-- The records follows --
-- ==== Sys2Proof/Laws/State.lean ====
section
/-!
SUPPORT. What each named update of the state, and of a group, leaves in each field.
-/

namespace Sys2Proof.Machine
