-- ==== Sys2Proof/Tests/Slice0.lean ====
section
/-!
SUPPORT. Tests: an ill-formed term for each check of WellFormed; words written out from the encodings; results of single steps, from the manual's
worked examples or computed by hand from its tables; and states that meet the hypotheses of every statement.
-/

open Sys2Proof Sys2Proof.Machine

namespace Sys2Proof.Tests

/-! Builders. -/

/-- Lanes that hold items at PC 0x1000. -/
def lanesAt (ls : List Nat) : Tab Lane := ls.map (fun l => (l, { Lane.vacant with occupied := true, pc := 0x1000 }))
/-- A running group with registers given as (lane, register, value). -/
def grp (ls : List Nat) (rs : List (Nat × Nat × Nat)) : Group :=
  rs.foldl (fun g (p : Nat × Nat × Nat) => g.wrReg p.1 p.2.1 (BitVec.ofNat 32 p.2.2)) { Group.vacant with status := .running, lanes := lanesAt ls }
/-- The package with that group in slot 0 of core 0 of die 0, current. -/
def ofGroup (g : Group) : State := { State.reset with groups := [(0, g)], cur := 0 }
/-- Lanes 0 and 1 at level 0. -/
def one (rs : List (Nat × Nat × Nat)) : State := ofGroup (grp [0, 1] rs)
/-- The same at a level. -/
def lvl (m : Nat) (rs : List (Nat × Nat × Nat)) : State := ofGroup ((grp [0, 1] rs).setPriv m)
/-- A system core at level 3 with registers. -/
def sys (rs : List (Nat × Nat × Nat)) : State :=
  { State.reset with groups := [(65536, rs.foldl (fun g (p : Nat × Nat × Nat) => g.wrReg p.1 p.2.1 (BitVec.ofNat 32 p.2.2)) Group.system)] }
/-- One step of `exec`. -/
def run (i : Instr) (s : State) : State := after (exec i s) s
/-- Register d of lane l of group 0 after an instruction. -/
def res (i : Instr) (rs : List (Nat × Nat × Nat)) (l d : Nat) : Nat := (((run i (one rs)).group 0).reg l d).toNat
/-- Extended fields with D = v0, A = v2, B = v4, C = v6. -/
def X (maj : Nat) : Ext := { Ext.ofBase maj (.v 0) (.v 2) (.v 4) with c := .v 6 }
/-- Layout T with an immediate and types. -/
def Xt (maj imm : Nat) (sty dty : Ty) : Ext := { X maj with w2 := .t (BitVec.ofNat 16 imm) sty dty (.v 0) }
/-- The same with C unused. -/
def Yt (maj imm : Nat) (sty dty : Ty) : Ext := { Xt maj imm sty dty with c := .none }

/-! An ill-formed term for each check, 03 R51. -/

theorem test_wf_ok : WellFormed (.iaddX (Yt 0x03 0 .dflt .dflt)) = true := by decide
theorem test_wf_d_role : WellFormed (.iadd64 { Yt 0x03 0 .dflt .dflt with d := .v 1 }) = false := by decide
theorem test_wf_a_role : WellFormed (.iaddX { Yt 0x03 0 .dflt .dflt with a := .none }) = false := by decide
theorem test_wf_b_role : WellFormed (.movX (Yt 0x02 0 .dflt .dflt)) = false := by decide
theorem test_wf_c_role : WellFormed (.iaddX (Xt 0x03 0 .dflt .dflt)) = false := by decide
theorem test_wf_policy : WellFormed (.iaddX { Yt 0x03 0 .dflt .dflt with a := .imm 9, fa := true }) = false := by decide
theorem test_wf_dead : WellFormed (.iaddX { Yt 0x03 0 .dflt .dflt with b := .sp .lane, db := true }) = false := by decide
theorem test_wf_uni : WellFormed (.iaddX { Yt 0x03 0 .dflt .dflt with uni := true }) = false := by decide
theorem test_wf_rnd : WellFormed (.iaddX { Yt 0x03 0 .dflt .dflt with rnd := .rtz }) = false := by decide
theorem test_wf_sat : WellFormed (.andX { Yt 0x07 0 .dflt .dflt with sat := true }) = false := by decide
theorem test_wf_rsrc : WellFormed (.iaddX { Yt 0x03 0 .dflt .dflt with w2 := .t 0 .dflt .dflt (.v 1) }) = false := by decide
theorem test_wf_literal_unread : WellFormed (.iaddX { Yt 0x03 0 .dflt .dflt with lit := some 5 }) = false := by decide
theorem test_wf_literal_missing : WellFormed (.iaddX { Yt 0x03 0 .dflt .dflt with b := .lit }) = false := by decide
theorem test_wf_branch_bytes : WellFormed (.braX { Ext.ofBase 0x20 .none .none .none with lit := some 6 }) = false := by decide
theorem test_wf_short : WellFormed (.iaddX { Ext.ofBase 0x03 (.v 0) (.v 2) .lit with short := true, sat := true, lit := some 5 }) = false := by decide
theorem test_wf_layout : WellFormed (.iaddX { Yt 0x03 0 .dflt .dflt with w2 := .w 0 }) = false := by decide
theorem test_wf_imm : WellFormed (.bfun (Xt 0x07 0x100 .dflt .dflt)) = false := by decide
theorem test_wf_type : WellFormed (.faddX (Yt 0x10 0 .dflt .e4m3)) = false := by decide
theorem test_wf_sysreg : WellFormed (.mfsX { Ext.ofBase 0x28 (.v 0) .none .none with w2 := .w 0x40 }) = false := by decide
theorem test_wf_scope : WellFormed (.lds { Ext.ofBase 0x38 (.v 0) (.v 2) .none with w2 := .m .die .none .rlx .ca .b32 0 }) = false := by decide
theorem test_wf_order : WellFormed (.ldX { Ext.ofBase 0x38 (.v 0) (.v 2) .none with w2 := .m .grp .none .rel .ca .b32 0 }) = false := by decide
theorem test_wf_use : WellFormed (.axch { Ext.ofBase 0x3A (.v 0) (.v 2) (.v 4) with w2 := .m .grp .com .rlx .ca .b32 0 }) = false := by decide
theorem test_wf_atomic_type : WellFormed (.ainc { Ext.ofBase 0x3A (.v 0) (.v 2) (.v 4) with w2 := .m .grp .none .rlx .ca .b32 0 }) = false := by decide
theorem test_wf_tile : WellFormed (.acz (Ext.ofBase 0x3C (.v 2) .none .none)) = false := by decide
theorem test_wf_movx_dead : WellFormed (.movx { Yt 0x02 0 .dflt .dflt with da := true }) = false := by decide
theorem test_wf_ffma_no_d : WellFormed (.ffmaX { Yt 0x12 0 .dflt .dflt with d := .none }) = false := by decide

/-! Words written out bit by bit, 03 R37 to R50. Three words: Word 0 lowest. -/

def w3 (w0 w1 w2 : Nat) : Nat := w0 + 2 ^ 32 * w1 + 2 ^ 64 * w2
def w5 (w0 w1 w2 l0 l1 : Nat) : Nat := w3 w0 w1 w2 + 2 ^ 96 * l0 + 2 ^ 128 * l1

/-- 05 R87: BFUN v5, v1, v2, v3, #0xAC. -/
theorem test_word_bfun : decodeTableWord 96 (w3 0x0201051E 0x00700203 0x00AC0000) =
    some (.bfun { Ext.ofBase 0x07 (.v 5) (.v 1) (.v 2) with c := .v 3, w2 := .t 0xAC .dflt .dflt (.v 0) }) := by decide
/-- 08 R150: GSHFUP v5, v3, #1, v9. -/
theorem test_word_gshfup : decodeTableWord 96 (w3 0xE90305C6 0x00700209 0) =
    some (.gshfup { Ext.ofBase 0x31 (.v 5) (.v 3) (.imm 9) with c := .v 9 }) := by decide
/-- 08 R153: GRED.f32 v8, v4, #0. -/
theorem test_word_gred : decodeTableWord 96 (w3 0xFE0408CE 0x007000FE 0x00000A00) =
    some (.gredX { Ext.ofBase 0x33 (.v 8) (.v 4) .none with w2 := .t 0 .dflt .f32 (.v 0) }) := by decide
/-- 06 R105: LOOP lc0, v1, 6 words on. -/
theorem test_word_loop : decodeTableWord 96 (w3 0xFE01CC92 0x007000FE 6) =
    some (.loop { Ext.ofBase 0x24 (.lc 0) (.v 1) .none with w2 := .w 6 }) := by decide
/-- 09 R182: MMAQ.e4m3.ag ac0, v2:v3, v4:v5, #0x20, v6, v7, #3. -/
theorem test_word_mmaq : decodeTableWord 160 (w5 0x040200F3 0x007001FF 0x1C000607 0x20 0) =
    some (.mmaq { Ext.ofBase 0x3C (.v 0) (.v 2) (.v 4) with
      c := .lit, lit := some 0x20, w2 := .x 3 true false false false false false (.v 6) (.v 7) }) := by decide
theorem test_word_nop : decodeTableWord 32 0xFEFEFE04 = some .nop := by decide
theorem test_word_exit : decodeTableWord 32 0xFEFEFE94 = some .exit := by decide
/-- MAJ 0x27, MIN 3. -/
theorem test_word_rett : decodeTableWord 96 (w3 0xFEFEFE9E 0x007003FE 0) = some (.rett (Ext.ofBase 0x27 .none .none .none)) := by decide
/-- MAJ 0x02: B 0xFE, A 0x05, D 0x03. -/
theorem test_word_mov : decodeTableWord 32 0xFE050308 = some (.mov (.v 3) (.v 5)) := by decide
/-- MAJ 0x0E: ICMP p1, v2, #-3 (0xE5). -/
theorem test_word_icmp : decodeTableWord 32 0xE5020138 = some (.icmp (.v 1) (.v 2) (.imm 5)) := by decide
/-- MAJ 0x10: FADD v1, v2, %zero (0xDF). -/
theorem test_word_fadd : decodeTableWord 32 0xDF020140 = some (.fadd (.v 1) (.v 2) (.sp .zero)) := by decide
/-- MAJ 0x15 MIN 0: FCVT v1, v2 from .f16 (0xB) to .f32 (0xA), rne. -/
theorem test_word_fcvt : decodeTableWord 96 (w3 0xFE020156 0x007000FE 0x0000BA00) =
    some (.fcvt { Ext.ofBase 0x15 (.v 1) (.v 2) .none with w2 := .t 0 .f16 .f32 (.v 0) }) := by decide
/-- MAJ 0x17 MIN 3 under p3: FMUL2.f16 v1, v2, v3. -/
theorem test_word_fmul2 : decodeTableWord 96 (w3 0x0302015E 0x003003FE 0x00000B00) =
    some (.fmul2 { Ext.ofBase 0x17 (.v 1) (.v 2) (.v 3) with pred := 3, w2 := .t 0 .dflt .f16 (.v 0) }) := by decide
/-- MAJ 0x21: BRC v9, back by one word: offset 0xFFFF in A:B. -/
theorem test_word_brc : decodeTableWord 32 0xFFFF0984 = some (.brc (.v 9) 0xFFFF) := by decide
/-- MAJ 0x28 MIN 1: MTS 0x11, v2:v3. -/
theorem test_word_mts : decodeTableWord 96 (w3 0xFE02FEA2 0x007001FE 0x11) =
    some (.mts { Ext.ofBase 0x28 .none (.v 2) .none with w2 := .w 0x11 }) := by decide
/-- MAJ 0x35 base: BINIT a, b. -/
theorem test_word_binit : decodeTableWord 32 0x0402FED4 = some (.binit (.v 2) (.v 4)) := by decide
/-- MAJ 0x38 MIN 0, layout M: scope die (6), order acq (1), class CB (1), width b64 (3), OFF -8. -/
theorem test_word_ld : decodeTableWord 96 (w3 0xFE0204E2 0x007000FE 0x60AFFFF8) =
    some (.ldX { Ext.ofBase 0x38 (.v 4) (.v 2) .none with w2 := .m .die .none .acq .cb .b64 0x3FFF8 }) := by decide
/-- MAJ 0x3A MIN 7: ACAS at scope gang (4). -/
theorem test_word_acas : decodeTableWord 96 (w3 0x060204EA 0x00700708 0x40000000) =
    some (.acas { Ext.ofBase 0x3A (.v 4) (.v 2) (.v 6) with c := .v 8, w2 := .m .gang .none .rlx .ca .b32 0 }) := by decide
/-- MAJ 0x3D MIN 2: OSCLOSE v2, #1. -/
theorem test_word_osclose : decodeTableWord 96 (w3 0xFE02FEF6 0x007002FE 0x00010000) =
    some (.osclose { Ext.ofBase 0x3D .none (.v 2) .none with w2 := .t 1 .dflt .dflt (.v 0) }) := by decide
/-- MAJ 0x3E MIN 2: CQSEQ v4:v5, v2. -/
theorem test_word_cqseq : decodeTableWord 96 (w3 0xFE0204FA 0x007002FE 0) =
    some (.cqseq (Ext.ofBase 0x3E (.v 4) (.v 2) .none)) := by decide
/-- Word 1 bit 31, a reserved specifier, an unassigned MAJ, a reserved type code. -/
theorem test_word_reserved : decodeTableWord 96 (w3 0x0201051E 0x80700203 0x00AC0000) = none ∧ decodeTableWord 32 0x02F0000C = none ∧
    decodeTableWord 32 0xFEFEFEFC = none ∧ decodeTableWord 96 (w3 0x0201000E 0x007000FE 0x00000F00) = none := by decide
/-- The encoder writes the words of BFUN back. -/
theorem test_encode_bfun : encode (.bfun { Ext.ofBase 0x07 (.v 5) (.v 1) (.v 2) with c := .v 3, w2 := .t 0xAC .dflt .dflt (.v 0) }) =
    [0x0201051E, 0x00700203, 0x00AC0000] := by decide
-- The records concluded --
▸ Problem details
When you reach the line holding "theorem test_word_fadd : decodeTableWord" in the records above, begin reproducing exactly, stop after the line holding "0x11, v2:v3. -/", and output nothing else.

▸ Exercise solution
theorem test_word_fadd : decodeTableWord 32 0xDF020140 = some (.fadd (.v 1) (.v 2) (.sp .zero)) := by decide
/-- MAJ 0x15 MIN 0: FCVT v1, v2 from .f16 (0xB) to .f32 (0xA), rne. -/
theorem test_word_fcvt : decodeTableWord 96 (w3 0xFE020156 0x007000FE 0x0000BA00) =
    some (.fcvt { Ext.ofBase 0x15 (.v 1) (.v 2) .none with w2 := .t 0 .f16 .f32 (.v 0) }) := by decide
/-- MAJ 0x17 MIN 3 under p3: FMUL2.f16 v1, v2, v3. -/
theorem test_word_fmul2 : decodeTableWord 96 (w3 0x0302015E 0x003003FE 0x00000B00) =
    some (.fmul2 { Ext.ofBase 0x17 (.v 1) (.v 2) (.v 3) with pred := 3, w2 := .t 0 .dflt .f16 (.v 0) }) := by decide
/-- MAJ 0x21: BRC v9, back by one word: offset 0xFFFF in A:B. -/
theorem test_word_brc : decodeTableWord 32 0xFFFF0984 = some (.brc (.v 9) 0xFFFF) := by decide
/-- MAJ 0x28 MIN 1: MTS 0x11, v2:v3. -/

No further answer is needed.